Below, we examine the top reasons to shift your on-site maintenance to a third party provider:
1. Employee Risk: Employer Liability, Worker’s Compensation, Hiring, and Training
2. Administrative and Vehicle Operations Expenses
3. Environmental & Compliance Expenses
4. Shop Investment: Tooling, Technology, Parts Inventory
5. Transition Risk
Employee Risk: Employer liability and worker’s compensation are likely the most important factors after vehicle operations. Even if keeping maintenance in-house provides some gross cost savings, it can be quickly wiped out by one employer liability claim. When the evaluation shows only limited savings by keeping the maintenance insourced, one claim (frivolous or not) can eliminate those saving 5-fold or more. Additionally, employers often overlook the on-going costs in recruiting, hiring, training, and compliance. As an example, Ryder technicians get about 300,000 hours in training yearly. Soft costs are an important factor to consider when deciding whether to employ someone in a role that may not be core to your operations.
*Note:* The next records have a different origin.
/-! ## Journal, transmitter, delivery -/

/-- The seal age timer's expiry seals the OPEN entry; the HELLO timer's expiry asks for a HELLO and restarts in SEEK
and stops in UP; the status interval timer's expiry pends a LINK frame and restarts. A stopped timer does not expire
(R14, R114, R143; log entry 4 for the last). -/
def Obligations.TimersExpire : Prop :=
  ∀ s : State, s.inReset = false →
    (s.capture.sealTimer = none → exec .sealAgeExpiry s = .next s) ∧
    (s.capture.sealTimer ≠ none → exec .sealAgeExpiry s =
      .next ((s.setJournal { s.journal with entries := s.journal.entries.map (fun e =>
          if e.state = .opened then { e with state := .ready } else e) }).setCapture
        { s.capture with sealTimer := none })) ∧
    (s.session.helloTimer = none → exec .helloTimerExpiry s = .next s) ∧
    (s.session.helloTimer ≠ none → s.session.state = .seek → exec .helloTimerExpiry s =
      .next ((s.setTx { s.tx with helloDue := true }).setSession
        { s.session with helloTimer := some (100 * s.params.helloInterval) })) ∧
    (s.session.helloTimer ≠ none → s.session.state = .up → exec .helloTimerExpiry s =
      .next (s.setSession { s.session with helloTimer := none })) ∧
    (s.acker.statusTimer = none → exec .statusIntervalExpiry s = .next s) ∧
    (s.acker.statusTimer ≠ none → exec .statusIntervalExpiry s =
      .next (s.setAcker { s.acker with linkPending := true, statusTimer := some (5 * s.params.statusInterval) }))

/-- An IDLE transmitter starts the first due frame in the order BYE, HELLO, LINK, DATA with its fields as they stand,
and the frame is no longer due; a SENDING transmitter starts none (R97, R98, R106, R107, R108, R133). -/
def Obligations.FrameStartOrder : Prop :=
  ∀ s : State, s.inReset = false →
    (s.tx.sending ≠ none → exec .frameStart s = .next s) ∧
    (∀ r, s.tx.sending = none → s.tx.byeDue = some r → exec .frameStart s = .next (s.setTx { s.tx with
      sending := some { kind := .bye r, bytes := (Frame.bye r).bytes }, byeDue := none })) ∧
    (s.tx.sending = none → s.tx.byeDue = none → s.tx.helloDue = true →
      (s.session.state = .seek ∨ s.session.state = .up) →
      ∃ f : HelloFrame, exec .frameStart s = .next (s.setTx { s.tx with
          sending := some { kind := .hello, bytes := (Frame.hello f).bytes }, helloDue := false }) ∧
        f.revision = 0x01#8 ∧ f.role = s.part.role ∧ f.seen = s.session.seen ∧
        (s.part.role = .primary → f.fresh = s.journal.fresh ∧ f.consistent = false ∧ f.reject = false ∧
          f.generation = s.journal.generation ∧ f.oldest = s.journal.oldest ∧ f.next = s.journal.nextSeq ∧
          f.limit = 0#12) ∧
        (s.part.role = .secondary → f.fresh = false ∧ f.consistent = s.applyq.consistent ∧
          f.reject = s.applyq.reject ∧ f.generation = s.applyq.streamGeneration ∧ f.oldest = s.applyq.expected ∧
          f.next = s.applyq.expected ∧ f.limit = s.applyq.limit)) ∧
    (s.tx.sending = none → s.tx.byeDue = none → s.tx.helloDue = false → s.session.state = .up →
      s.part.role = .secondary → s.acker.linkPending = true →
      ∃ f : LinkFrame, exec .frameStart s = .next ((s.setAcker
          { s.acker with linkPending := false, nakMark := false }).setTx
          { s.tx with sending := some { kind := .link, bytes := (Frame.link f).bytes } }) ∧
        f = { ack := s.applyq.expected, limit := s.applyq.limit, nak := s.acker.nakMark, reject := s.applyq.reject }) ∧
    (∀ e, s.tx.sending = none → s.tx.byeDue = none → s.tx.helloDue = false → s.session.state = .up →
      s.part.role = .primary → s.journal.entryAt s.journal.sendPoint = some e → e.state = .ready →
      seqPrecedes s.journal.sendPoint s.sender.peerLimit = true →
      ∃ f : DataFrame, exec .frameStart s = .next (s.setTx
          { s.tx with sending := some { kind := .data e.seq, bytes := (Frame.data f).bytes } }) ∧
        f = { seq := e.seq, content := e.content }) ∧
    (s.tx.sending = none → s.tx.byeDue = none → s.tx.helloDue = false → s.session.state = .up →
      s.part.role = .primary → seqPrecedes s.journal.sendPoint s.sender.peerLimit = false →
      exec .frameStart s = .next s)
Administration and Vehicle Operations: Whether it is parts procurement coordination and inventory management, coordinating in-house and outside repair (like body damage), record keeping, or vacation/sick coverage costs, administrative expenses add up and sometimes are not included in a company’s evaluation of its total maintenance spend. More importantly, the vehicle operation cost category is the largest. Labor, parts, tires, emergency road service, plus the indirect cost of downtime and customer dissatisfaction, are expensive and impact operations.
Environmental & Compliance Expenses: Certain future environmental and legal responsibilities and related expenses are reduced or eliminated when you outsource. You can transfer go-forward environmental, waste, cleanup, OSHA, DOT, and safety matters to the third-party provider. The provider will be the party going forward holding those important future obligations, and we know these costs can be significant.
Shop Investment: Equipment on the floor, or IT and Telecom equipment is costly and needs frequent upgrading. Oil, lube, and compressor equipment is important and needs to meet environmental and local compliance regulations. Service vehicles to perform yard checks or nearby repairs can also be expensive to purchase and maintain. Spare vehicles are costly as well. In addition, investments are needed in tire and parts inventory management, as well as fleet reporting and management systems. These all impact your total cost of maintenance and insourcing, even if accounted for separately at the company level.
Transition Risk: Often, the biggest barrier for a company to outsource is taking that initial leap to transition. However, the risk of transition is minimized with a maintenance provider that may offer you a 1-year term. Lastly, the transition to a provider can come with a project and implementation management team to help with an efficient and effective transition, launch and operation.
By decreasing or eliminating these five factors through on-site maintenance with a third party provider, you can achieve a large benefit, while improving uptime, increasing fleet reliability, and having more time to focus on your core business.